Lake Reflections is a summer series highlighting the insights of Silver Lake Staff during the SLCC Summer Camp Season.
by Rev. Chris Mereschuk
For the past several years, my kiddo and I have volunteered as Chaplains during the final week of conferences at Silver Lake. It's something we look forward to all year. When I plan out my daily devotions, I first look at the theme for the summer. I found this year's, "Fearless Faith: Courage in Community," to be an inspiring challenge both personally and pastorally. With the themes of fearlessness, faith, courage, and community in mind, I read through the suggested scriptures and stories until a collection of devotions emerged.
Courage looks different for different people. Sometimes finding courage or showing courage can seem like such a small thing to some of us, but is a tremendous undertaking for the one who is being courageous. I like to think of everyday acts of courage that we can accomplish, ways that we can nurture courage in ourselves and others, and how we might pause to recognize opportunities for courageousness.
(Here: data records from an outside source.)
/-- One lane's indivisible step (R287): the state and the value for rd. A completer that refuses an AtomicOp leaves
memory unchanged, rd receives 0 and ATOMIC is posted (R288). The trace ring of another cluster's port takes LDAQ too for
an atomic: a choice of the model (R284, log entry 112). -/
def State.atomOne (s : State) (x : Issuer) (op : Aop) (sc : Scope) (n : Nat) (v : Vals) (a : LaneAcc) (l : Loc)
    (e : Option TlbEnt) : State × Word :=
  let s := (s.meet x l (op ≠ .ldaq)).noteTlb x.cl (pipeOf a.t) e
  match l with
  | .mem sp pa _ =>
    if isPcie l && !Config.completerAccepts sp pa s.free then
      ({ s with free := s.free + 1 }.postError x.id.wg a.t 2 a.va, 0)
    else
      let (s, bs) := s.atomRead x a.t sc l n
      let bs := match s.txOf x with
        | some y => y.overlay l bs
        | none => bs
      let old := leNat bs
      let s := match op.new n old (v.sb.toNat % 2 ^ (8 * n)) (v.sd.toNat % 2 ^ (8 * n)) with
        | none => s
        | some w => match s.txOf x with
          | some y => s.setTx x (y.redo l (leBytes n w))
          | none => s.atomWrite x sc l (leBytes n w)
      ({ s with free := s.free + 1 }, op.result n old)
  | .sram c _ =>
    let s := if c = x.cl then s else traceAdd s c x.cl a.t n (a.va.toNat % 2 ^ 19) true
    let (s, bs) := s.atomRead x a.t sc l n
    let bs := match s.txOf x with
      | some y => y.overlay l bs
      | none => bs
    let old := leNat bs
    let s := match op.new n old (v.sb.toNat % 2 ^ (8 * n)) (v.sd.toNat % 2 ^ (8 * n)) with
      | none => s
      | some w => match s.txOf x with
        | some y => s.setTx x (y.redo l (leBytes n w))
        | none => s.atomWrite x sc l (leBytes n w)
    (s, op.result n old)

/-- The lanes' steps in ascending lane order (R287). -/
def State.atoms (s : State) (x : Issuer) (op : Aop) (sc : Scope) (n : Nat) (vals : Nat → Vals) :
    List (LaneAcc × Probe) → State × List (Nat × Word)
  | [] => (s, [])
  | (a, p) :: rs =>
    match p with
    | .ok l e =>
      let (s, w) := s.atomOne x op sc n (vals a.t) a l e
      let (s, out) := State.atoms s x op sc n vals rs
      (s, (a.t, w) :: out)
    | .remote _ _ | .trap _ | .park | .miss => State.atoms s x op sc n vals rs

/-- An atomic (R286 to R288). A scope other than PIPE, QUAD and CLUSTER aborts an open transaction (R299). -/
def State.atomic (s : State) (op : Aop) (sz : Bool) (sc : Scope) (o : Ord) (rd ra rb : R5) :
    Host.Outcome State Fault Refusal :=
  s.onUnit fun x =>
    let n := if sz then 4 else 8
    let f : Fields := { a := some (.s ra), b := if op = .ldaq then none else some (.s rb)
                        c := if sc = .rect then some (.s 27) else none
                        d := if op = .cas then some (.s rd) else none, dst := some (.s rd) }
    let rel := o = .rel || o = .ar
    let acq := o = .acq || o = .ar
    if x.u.tx.isSome && scopeWide sc then s.abortExplicit x
    else match s.gate x f with
      | .stop s' => s'
      | .go pt =>
        let vals := fun t => (x.w.thr t).vals f
        let as := (x.readable f).map fun t => LaneAcc.mk t (vals t).sa n
        match s.access x (if op = .ldaq then .load else .atomic) true as (some (scopeWide sc)) with
        | .stop s' => s'
        | .traps ts => s.trapLanes x false (mergeTraps x.active pt ts)
        | .go rs =>
          let bad := rs.filterMap fun r => match r.2 with
            | .ok l _ => if isPcie l && !op.pcie then some (r.1.t, 8, r.1.va) else none
            | .remote _ _ | .trap _ | .park | .miss => none
          if !(pt.isEmpty && bad.isEmpty) then s.trapLanes x false (mergeTraps x.active pt bad)
          else if rel && s.releaseWaits x x.active sc then s.releaseStall x sc
          else match if (s.farAtomics sc rs).isEmpty then AccRes.go rs else s.linkWait x (s.farAtomics sc rs) with
          | .stop s' => s'
          | .traps ts => s.trapLanes x false ts
          | .go rs =>
            match s.txTouch x (locsOf rs) true (op ≠ .ldaq) with
            | none => s.abortCapacity x
            | some s =>
              let lane := fun t => laneScope sc (vals t).sc
              let s := if rel then s.releaseEach x.cl x.active lane else s
              let (s, out) := (s.dropReqs x).atoms x op sc n vals rs
              let s := if acq then s.acquireEach x.cl x.active lane else s
              let s := (s.txKeep x).commit x f fun t => .ofS (((out.find? fun w => w.1 == t).map (·.2)).getD 0)
              if (portOf (.s rd)).isSome || rd = 0 then s else s.setBusy x.id.wg x.active (.s rd)

/-- AMOADD (R287). -/
def execAmoadd (sz : Bool) (sc : Scope) (o : Ord) (rd ra rb : R5) (s : State) : Host.Outcome State Fault Refusal :=
  s.atomic .add sz sc o rd ra rb
/-- AMOAND (R287). -/
def execAmoand (sz : Bool) (sc : Scope) (o : Ord) (rd ra rb : R5) (s : State) : Host.Outcome State Fault Refusal :=
  s.atomic .and sz sc o rd ra rb
/-- AMOOR (R287). -/
def execAmoor (sz : Bool) (sc : Scope) (o : Ord) (rd ra rb : R5) (s : State) : Host.Outcome State Fault Refusal :=
  s.atomic .or sz sc o rd ra rb
/-- AMOXOR (R287). -/
def execAmoxor (sz : Bool) (sc : Scope) (o : Ord) (rd ra rb : R5) (s : State) : Host.Outcome State Fault Refusal :=
  s.atomic .xor sz sc o rd ra rb
/-- AMOMIN (R287). -/
def execAmomin (sz : Bool) (sc : Scope) (o : Ord) (rd ra rb : R5) (s : State) : Host.Outcome State Fault Refusal :=
  s.atomic .min sz sc o rd ra rb
/-- AMOMAX (R287). -/
def execAmomax (sz : Bool) (sc : Scope) (o : Ord) (rd ra rb : R5) (s : State) : Host.Outcome State Fault Refusal :=
  s.atomic .max sz sc o rd ra rb
/-- AMOMINU (R287). -/
def execAmominu (sz : Bool) (sc : Scope) (o : Ord) (rd ra rb : R5) (s : State) : Host.Outcome State Fault Refusal :=
  s.atomic .minu sz sc o rd ra rb
/-- AMOMAXU (R287). -/
def execAmomaxu (sz : Bool) (sc : Scope) (o : Ord) (rd ra rb : R5) (s : State) : Host.Outcome State Fault Refusal :=
  s.atomic .maxu sz sc o rd ra rb
/-- AMOSWAP (R287). -/
def execAmoswap (sz : Bool) (sc : Scope) (o : Ord) (rd ra rb : R5) (s : State) : Host.Outcome State Fault Refusal :=
  s.atomic .swap sz sc o rd ra rb
/-- AMOFADD (R287). -/
def execAmofadd (sz : Bool) (sc : Scope) (o : Ord) (rd ra rb : R5) (s : State) : Host.Outcome State Fault Refusal :=
  s.atomic .fadd sz sc o rd ra rb
/-- AMOCAS (R287). -/
def execAmocas (sz : Bool) (sc : Scope) (o : Ord) (rd ra rb : R5) (s : State) : Host.Outcome State Fault Refusal :=
  s.atomic .cas sz sc o rd ra rb
/-- LDAQ: an acquiring load (R286, R287). -/
def execLdaq (sz : Bool) (sc : Scope) (rd ra : R5) (s : State) : Host.Outcome State Fault Refusal :=
  s.atomic .ldaq sz sc .acq rd ra 0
When the campers arrived on Sunday, I asked them to have the courage to try something new — even if they think they know everything there is to know and have experienced everything there is to experience, there is always something new. It often takes courage to try something new.
Each morning I shared a new "Courage Challenge." On Monday, we considered how you often need courage just to be yourself — without fear of judgment or rejection. We must be ourselves, because God loves us, has loved us, and will continue to love us for who we are. But loving yourself and being yourself takes courage.
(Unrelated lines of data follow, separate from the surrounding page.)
/-- KTINS, KTPRB, KTDEL, KTACC (R248 to R251, R255). A spill entry that needs a link that is down makes the instruction
wait. When the time of R415 has passed, one that is read traps 0x0A, and one that is written is dropped with a LINK for
each lane, while the instruction completes (log entry 33). Where a port operand of a lane traps 0x11 no step runs, so no
lane raises 0x09 or 0x0A: a choice of the model (log entry 87). -/
def State.keyed (s : State) (op : KStep) (kt : BitVec 2) (rd ra : R5) (rb : Option R5) :
    Host.Outcome State Fault Refusal :=
  s.onUnit fun x =>
    let f : Fields := { a := some (.s ra), b := rb.map .s, dst := some (.s rd) }
    match s.gate x f with
    | .stop s' => s'
    | .go pt =>
      if !(x.table kt).valid then s.trapLanes x false (x.active.map fun t => (t, 0x0F, 1))
      else if !pt.isEmpty then s.trapLanes x false pt
      else
        let (r, out, stops) := KRun.steps x op (fun t => (x.w.thr t).vals f) x.active (s.kRun x kt)
        let traps := stopTraps stops
        match stopAbort stops with
        | some st => s.txAbort x.id.wg x.id.t st
        | none =>
          let far := if stops.isEmpty then r.lost else stopFar stops
          match if far.isEmpty then .traps [] else s.linkWait x far with
          | .stop s' => s'
          | .go _ => s
          | .traps dead =>
            if !stops.isEmpty then s.trapLanes x false (mergeTraps x.active traps dead)
            else
              let s := (((r.keep x kt).dropReqs x).dropped x r.lost).commit x f fun t =>
                .ofS (((out.find? fun w => w.1 == t).map (·.2)).getD 0)
              s.pendS x rd

/-- KTINS (R255). -/
def execKtins (kt : BitVec 2) (rd ra rb : R5) (s : State) : Host.Outcome State Fault Refusal :=
  s.keyed .ins kt rd ra (some rb)
/-- KTPRB (R255). -/
def execKtprb (kt : BitVec 2) (rd ra : R5) (s : State) : Host.Outcome State Fault Refusal := s.keyed .prb kt rd ra none
/-- KTDEL (R255). -/
def execKtdel (kt : BitVec 2) (rd ra : R5) (s : State) : Host.Outcome State Fault Refusal := s.keyed .del kt rd ra none
/-- KTACC (R255, R256). -/
def execKtacc (kt : BitVec 2) (rd ra rb : R5) (s : State) : Host.Outcome State Fault Refusal :=
  s.keyed .acc kt rd ra (some rb)

-- Claiming and freeing.

/-- The pages that `n` bytes from an address touch, by number. -/
def pagesOf (va n : Nat) : List Nat :=
  if n = 0 then [] else (List.range ((va + n - 1) / 4096 - va / 4096 + 1)).map (va / 4096 + ·)

/-- An empty table's bytes: key 0xFFFF_FFFF and value 0 in every slot (R253). -/
def emptySlots (b : Nat) : List Byte :=
  (List.replicate (4 * 2 ^ b) (leBytes 4 keyEmpty ++ leBytes 4 0)).flatten

/-- The table that a configuration operand describes (R252). -/
def ktConfig (cfg spill : Word) : KtTable :=
  let c := cfg.toNat
  { valid := true, aop := nbits c 31 30, vt := nbits c 29 28, plim := nbits c 27 25, logb := nbits c 24 21
    off := nbits c 18 0, cap := nbits c 55 32, spillVa := if nbits c 55 32 = 0 then 0 else spill.toNat }

/-- KTCLAIM's trap 0x0F (R251). -/
def Issuer.claimTrap (x : Issuer) (kt : BitVec 2) (k : KtTable) : Option Nat :=
  let size := 32 * 2 ^ k.logb
  let meets := fun (o : KtTable) => o.valid && rangesMeet k.off size o.off (32 * 2 ^ o.logb)
  if (x.table kt).valid then some 2
  else if k.logb < 4 || 13 < k.logb || k.vt = 3 || k.off % 32 ≠ 0 ||
      (k.cap ≠ 0 && (k.spillVa % 8 ≠ 0 || 2 ^ 64 < k.spillVa + 8 * k.cap)) then some 3
  else if x.w.cfg.kt = 0 || x.w.cfg.kt < k.off + size then some 4
  else if ((List.range 4).any fun i => i ≠ kt.toNat && meets (x.w.kt.getD i {})) then some 5
  else none

/-- KTCLAIM (R250 to R253): acts once, with the operands of the lowest active lane. A spill buffer at a window address
traps 0x08 and one in PCIe peer space is taken: R242 names neither, and both are choices of the model (log entry 101). -/
def execKtclaim (kt : BitVec 2) (ra rb : R5) (s : State) : Host.Outcome State Fault Refusal :=
  s.onUnit fun x =>
    let f : Fields := { a := some (.s ra), b := some (.s rb) }
    if x.u.tx.isSome then s.abortExplicit x
    else match s.gate x f with
      | .stop s' => s'
      | .go pt =>
        let v := (x.w.thr x.lead).vals f
        let k := ktConfig v.sa v.sb
        if (x.table kt).valid then s.trapAll x 0x0F 2
        else if !pt.isEmpty then s.trapLanes x false pt
        else match x.claimTrap kt k with
          | some c => s.trapAll x 0x0F (w64 c)
          | none =>
            let at' := fun p => w64 (max (4096 * p) k.spillVa)
            let ps := (pagesOf k.spillVa (8 * k.cap)).map fun p =>
              (p, s.probe x.w x.lead x.u.sh.priv .store (at' p) 1)
            -- the lowest page that has no translation for writing
            let first := ps.find? fun p => match p.2 with
              | .ok (.mem _ _ _) _ => false
              | .ok (.sram _ _) _ | .remote _ _ | .trap _ | .park | .miss => true
            match first with
            | some (p, .miss) => (s.joinMiss x.w x.lead 6 (at' p)).stall
            | some (p, .trap c) => s.trapAll x c (at' p)
            | some (p, .park) => s.trapAll x 6 (at' p)
            | some (p, .ok _ _) | some (p, .remote _ _) => s.trapAll x 8 (at' p)
            | none =>
                let pins := ps.filterMap fun p => match p.2 with
                  | .ok (.mem sp a nc) _ =>
                    some (vpnOf (at' p.1) 0, Loc.mem sp (a - (at' p.1).toNat % 4096) nc)
                  | .ok (.sram _ _) _ | .remote _ _ | .trap _ | .park | .miss => none
                let k := { k with pins := pins }
                let s := s.engineWrite x.cl (.sram x.cl (x.ktBase k)) (emptySlots k.logb)
                ((s.setKt x kt k).popAll x f).retire x

/-- KTFREE (R254). -/
def execKtfree (kt : BitVec 2) (s : State) : Host.Outcome State Fault Refusal :=
  s.onUnit fun x =>
    if x.u.tx.isSome then s.abortExplicit x
    else
      let k := x.table kt
      (if k.valid then
        s.setKt x kt { k with valid := false, spilled := false, used := 0, live := 0, tomb := 0, pins := [] }
      else s).retire x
And while we must always be our true selves, we must also have the courage to be in covenant with others and be willing to be changed or transformed by others. Tuesday's challenge called upon our courage to let others into our lives.
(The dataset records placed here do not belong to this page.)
-- ==== Sys2Proof/Machine/Dispatch.lean ====
section
/-!
DEFINITION. The dispatch: one meaning for each instruction and event.
-/

namespace Sys2Proof.Machine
When we begin to love and understand others, then we are called to have the courage to stand up for justice. Just as Queen Esther was born to save her people, each one of us was born to find those ordinary and extraordinary times when we need the courage to stand up for justice.
On Thursday we reflected on the power that fear can have in our lives. Fear keeps us from taking risks, meeting new people, understanding ourselves and others. Fear's deadly cousins are hatred and violence. We must have the courage to reject fear.
But we cannot do any of this if we do not have love. Just as Paul wrote to the Corinthians, all of our actions, causes, prayers and praises are simply empty gestures if we do not have love. And loving is risky. Despite the risks, we must have the courage to live our lives guided by love.
Saturday brings the departure of the campers and volunteers, and this particular Saturday closed out the summer for a number of staff members as well. But the "Courage Challenges" don't lose their importance once your car turns onto Low Road. We must have the courage to continue. We must lean on each other, our communities, our faith, and our God to find the perseverance and the resilience to keep going despite hardships and setbacks. And when our courage is lacking, we must kindle the courage to find it again.
My hope for everyone who heard these messages and for all of you who read them here is that you would "be of good courage." I pray that you would find within yourself and within your community the courage to try new things, be yourself, be in covenant with others, stand up for justice, reject fear, love, and continue.
Rev. Chris Mereschuk is the Associate Pastor of Haydenville Congregational Church in Haydenville, MA, and the chaplain for Week 7 at Silver Lake Conference Center.